Caminaban tan lentas y tristes como si marcharan hacia Luvina. —Ni una nubecita, y nada de agua, igual que antes —dijo Justina, pasando por su frente sudorosa el trapo que llevaba en la mano izquierda.

—Todavía nos falta bastante y no veo a nadie. Esto está lo mismo —fue la única respuesta que vino de Nadina, y se detuvieron un instante a recobrar la respiración.

‘El polvo, sin la barrera de los árboles, se levantaba en el viento constantemente y lo cubría todo, azotaba el semblante, se metía por las fosas nasales, en los ojos, escocía las gargantas y se adentraba hasta en el pensamiento...'

Iban vestidas pobremente y de sus huesudos hombros colgaban sacos a manera de valija.
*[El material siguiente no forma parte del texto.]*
-- ==== Sys2Proof/Laws/Read.lean ====
section
/-! SUPPORT. What taking tokens and reading operands can do to the state. -/

namespace Sys2Proof.Machine

/-- What an engine's reads change: the queues it pops, the FIFOs it takes from, and its own beat and knowledge. -/
def State.Read (e : Eng) (s t : State) : Prop :=
  ∃ q tok b k, t = s.setCell { s.cell with
    roll := { s.roll with q := q, tok := tok }, run := s.cell.run.set e { s.run e with beat := b, known := k } }

/-- An engine's running state put back is no change. -/
theorem State.run_back (s : State) (e : Eng) :
    s.cell.run.set e { s.run e with beat := (s.run e).beat, known := (s.run e).known } = s.cell.run :=
  Five.set_self s.cell.run e

namespace State.Read

theorem refl (e : Eng) (s : State) : State.Read e s s :=
  ⟨s.roll.q, s.roll.tok, (s.run e).beat, (s.run e).known, by
    rw [State.run_back]; exact (State.setCell_self s).symm⟩

variable {e : Eng} {s t u : State}

theorem trans (h : State.Read e s t) (h' : State.Read e t u) : State.Read e s u := by
  obtain ⟨q, tok, b, k, rfl⟩ := h
  obtain ⟨q', tok', b', k', rfl⟩ := h'
  exact ⟨q', tok', b', k', by simp [State.roll, State.run, Five.get_set]⟩

variable (h : State.Read e s t)
include h

theorem cell : ∃ q tok b k, t.cell = { s.cell with
    roll := { s.roll with q := q, tok := tok }, run := s.cell.run.set e { s.run e with beat := b, known := k } } := by
  obtain ⟨q, tok, b, k, rfl⟩ := h
  exact ⟨q, tok, b, k, by simp⟩
theorem mem : t.mem = s.mem := by obtain ⟨q, tok, b, k, rfl⟩ := h; rfl
theorem dies : t.dies = s.dies := by obtain ⟨q, tok, b, k, rfl⟩ := h; rfl
theorem gov : t.gov = s.gov := by obtain ⟨q, tok, b, k, rfl⟩ := h; rfl
theorem cur : t.cur = s.cur := by obtain ⟨q, tok, b, k, rfl⟩ := h; rfl
theorem now : t.now = s.now := by obtain ⟨q, tok, b, k, rfl⟩ := h; rfl
theorem aedty : t.aedty = s.aedty := by obtain ⟨q, tok, b, k, rfl⟩ := h; rfl
theorem stores : t.stores = s.stores := by obtain ⟨q, tok, b, k, rfl⟩ := h; rfl
theorem poison : t.poison = s.poison := by obtain ⟨q, tok, b, k, rfl⟩ := h; rfl
theorem pubs : t.pubs = s.pubs := by obtain ⟨q, tok, b, k, rfl⟩ := h; rfl
theorem segs : t.segs = s.segs := by obtain ⟨q, tok, b, k, rfl⟩ := h; rfl
theorem draining : t.draining = s.draining := by obtain ⟨q, tok, b, k, rfl⟩ := h; rfl
theorem peerStores : t.peerStores = s.peerStores := by obtain ⟨q, tok, b, k, rfl⟩ := h; rfl
theorem cmdOwners : t.cmdOwners = s.cmdOwners := by obtain ⟨q, tok, b, k, rfl⟩ := h; rfl
theorem roll : ∃ q tok, t.roll = { s.roll with q := q, tok := tok } := by
  obtain ⟨q, tok, b, k, hc⟩ := h.cell
  exact ⟨q, tok, by rw [State.roll, hc]⟩
theorem path (e' : Eng) : t.path e' = s.path e' := by
  obtain ⟨q, tok, hr⟩ := h.roll
  rw [State.path, hr]; rfl
theorem x (r : Fin 32) : t.x r = s.x r := by
  obtain ⟨q, tok, hr⟩ := h.roll
  rw [State.x, State.x, hr]
theorem tile (k : Fin 16) : t.tile k = s.tile k := by
  obtain ⟨q, tok, hr⟩ := h.roll
  rw [State.tile, State.tile, hr]
theorem flight : t.flight = s.flight := by
  obtain ⟨q, tok, b, k, hc⟩ := h.cell
  rw [State.flight, hc]; rfl
theorem misc : t.misc = s.misc := by
  obtain ⟨q, tok, b, k, hc⟩ := h.cell
  rw [State.misc, hc]; rfl
theorem ctx : t.cell.ctx = s.cell.ctx := by
  obtain ⟨q, tok, b, k, hc⟩ := h.cell
  rw [hc]
theorem traps : t.cell.traps = s.cell.traps := by
  obtain ⟨q, tok, b, k, hc⟩ := h.cell
  rw [hc]
theorem ident : t.cell.ident = s.cell.ident := by
  obtain ⟨q, tok, b, k, hc⟩ := h.cell
  rw [hc]
theorem raised : t.cell.raised = s.cell.raised := by
  obtain ⟨q, tok, b, k, hc⟩ := h.cell
  rw [hc]
theorem run (e' : Eng) (he : e' ≠ e) : t.run e' = s.run e' := by
  obtain ⟨q, tok, b, k, hc⟩ := h.cell
  rw [State.run, hc]
  exact Five.get_set_ne _ _ _ _ he
theorem hostPc (e' : Eng) : t.hostPc e' = s.hostPc e' := by rw [State.hostPc, State.hostPc, h.path]
theorem nextPc (e' : Eng) : t.nextPc e' = s.nextPc e' := by rw [State.nextPc, State.nextPc, h.path]
theorem xBusy (r : Fin 32) : t.xBusy r = s.xBusy r := by rw [State.xBusy, State.xBusy, h.flight]

end State.Read

theorem State.read_receive (e : Eng) (s : State) (b : BitVec 48) (k : Known) : State.Read e s (s.receive e b k) :=
  ⟨s.roll.q, s.roll.tok, _, _, rfl⟩

theorem State.read_setQ (e : Eng) (s : State) (q : Fin 16) (l : List QEntry) : State.Read e s (s.setQ q l) :=
  ⟨s.roll.q.set q l, s.roll.tok, (s.run e).beat, (s.run e).known, by rw [State.run_back]; rfl⟩

theorem State.read_setTok (e : Eng) (s : State) (j : Fin 10) (l : List Token) : State.Read e s (s.setTok j l) :=
  ⟨s.roll.q, s.roll.tok.set j l, (s.run e).beat, (s.run e).known, by rw [State.run_back]; rfl⟩

/-- Taking tokens is a read. -/
theorem State.read_takeAll (e : Eng) : ∀ (js : List (Fin 10)) (s t : State) (acc l), s.takeAll e js acc = .ok (l, t) →
    State.Read e s t
  | [], s, t, acc, l, h => by
    simp only [State.takeAll, Except.ok.injEq, Prod.mk.injEq] at h
    rw [h.2]; exact State.Read.refl e t
  | j :: js, s, t, acc, l, h => by
    obtain ⟨⟨x, s1⟩, h1, h2⟩ := bind_eq_ok h
    refine State.Read.trans ?_ (State.read_takeAll e js s1 t _ l h2)
    unfold State.takeToken at h1
    split at h1
    · exact absurd h1 (by simp)
    · simp only [Except.ok.injEq, Prod.mk.injEq] at h1
      rw [← h1.2]
      exact (State.read_setTok e s _ _).trans (State.read_receive e _ _ _)

/-- A word that is admitted has taken its tokens, and no more. -/
theorem State.Admits.read {s u : State} {e : Eng} {t : Tok} {uses : List (Fin 16 × Bool)} (h : s.Admits e t uses u) :
    State.Read e s u := by
  obtain ⟨_, l, h⟩ := h
  exact State.read_takeAll e _ s u [] l h

/-- A pop is a read. -/
theorem State.read_popE {e : Eng} {s t : State} {q : Fin 16} {x : QEntry} (h : s.popE e q = .ok (x, t)) : State.Read e s t := by
  unfold State.popE at h
  obtain ⟨_, _, h⟩ := bind_eq_ok h
  split at h
  · exact absurd h (by simp)
  · split at h
    · simp only [Except.ok.injEq, Prod.mk.injEq] at h
      rw [← h.2]
      exact (State.read_setQ e s _ _).trans (State.read_receive e _ _ _)
    · exact absurd h (by simp)

/-- A pop's value is a read. -/
theorem State.read_pop {e : Eng} {s t : State} {q : Fin 16} {v : Word} (h : s.pop e q = .ok (v, t)) : State.Read e s t := by
  obtain ⟨⟨x, u⟩, h1, h2⟩ := bind_eq_ok h
  simp only [Except.ok.injEq, Prod.mk.injEq] at h2
  rw [← h2.2]; exact State.read_popE h1

/-- A peek is a read. -/
theorem State.read_peekQ {e : Eng} {s t : State} {q : Fin 16} {v : Word} (h : s.peekQ e q = .ok (v, t)) : State.Read e s t := by
  unfold State.peekQ at h
  obtain ⟨_, _, h⟩ := bind_eq_ok h
  split at h
  · exact absurd h (by simp)
  · split at h
    · simp only [Except.ok.injEq, Prod.mk.injEq] at h
      rw [← h.2]
      exact State.read_receive e _ _ _
    · exact absurd h (by simp)

/-- A source operand is a read of A. -/
theorem State.read_src {s t : State} {a : Src} {v : Word} (h : s.src a = .ok (v, t)) : State.Read .A s t := by
  cases a with
  | x r =>
    simp only [State.src] at h
    split at h
    · exact absurd h (by simp)
    · simp only [Except.ok.injEq, Prod.mk.injEq] at h
      rw [← h.2]; exact State.Read.refl .A s
  | pop q => exact State.read_pop h
  | peek q => exact State.read_peekQ h

/-- A destination read as a source is a read of A. -/
theorem State.read_dstRead {s t : State} {d : Dst} {v : Word} (h : s.dstRead d = .ok (v, t)) : State.Read .A s t := by
  cases d with
  | x r =>
    simp only [State.dstRead] at h
    split at h
    · exact absurd h (by simp)
    · simp only [Except.ok.injEq, Prod.mk.injEq] at h
      rw [← h.2]; exact State.Read.refl .A s
  | push q => exact State.read_pop h

/-- A CD source operand is a read of its engine. -/
theorem State.read_qsrc {e : Eng} {s t : State} {q : QSrc} {v : Word} {l} (h : s.qsrc e q = .ok (v, l, t)) :
    State.Read e s t := by
  cases q with
  | pop q =>
    obtain ⟨⟨x, u⟩, h1, h2⟩ := bind_eq_ok h
    simp only [Except.ok.injEq, Prod.mk.injEq] at h2
    rw [← h2.2.2]; exact State.read_popE h1
  | peek q =>
    obtain ⟨⟨x, u⟩, h1, h2⟩ := bind_eq_ok h
    simp only [Except.ok.injEq, Prod.mk.injEq] at h2
    rw [← h2.2.2]; exact State.read_peekQ h1

end Sys2Proof.Machine
end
Se cubrían las cabezas con pañuelos amarrados atrás para protegerse del sol y evitar que el viento caliente y constante enredara más sus cabellos que parecieran escaparse en opacos mechones canosos. Sobre el pañuelo, sombreros que en ocasiones usaban para abanicarse y disminuir la sensación de ahogo provocada por el inclemente calor. Calzaban zapatos gastados que ahora tenían el color de la roja arcilla que pisaban.

Alguno que otro matojo reseco sigue siendo testigo de la sequía. El sendero, sin señales ni rumbo, está definido por otros antiguos pasos. Sus caras, ajadas de tiempo y miseria, sólo dejaban ver el cansancio que habitó en ellas desde la adolescencia; frágiles como las hojas de las plantas de la árida región donde habían nacido. El polvo, sin la barrera de los árboles, se levantaba en el viento constantemente y lo cubría todo, azotaba el semblante, se metía por las fosas nasales, en los ojos, escocía las gargantas y se adentraba hasta en el pensamiento, a la vez que envolvía cada pliegue de la indumentaria y de la piel. En la asolada extensión se topaban a ratos con huesos blancos de animales muertos hacía mucho tiempo, cuya luz sobrenatural no les causaba sorpresa ni les asustaba porque estaban acostumbradas a este tipo de imágenes. No hablan mucho, pero, de vez en cuando, por entre sus hundidos labios se escapan los pensamientos.

—¿Te acuerdas, Justa…? Así mismo quedaron los animales del taita. Pobrecitos… me parece que los oigo cómo mugían cada vez más débiles.

—Ajá —asintió Justina unos pasos más atrás. —Pero para qué acordarse. No te canses. No se puede hacer nada.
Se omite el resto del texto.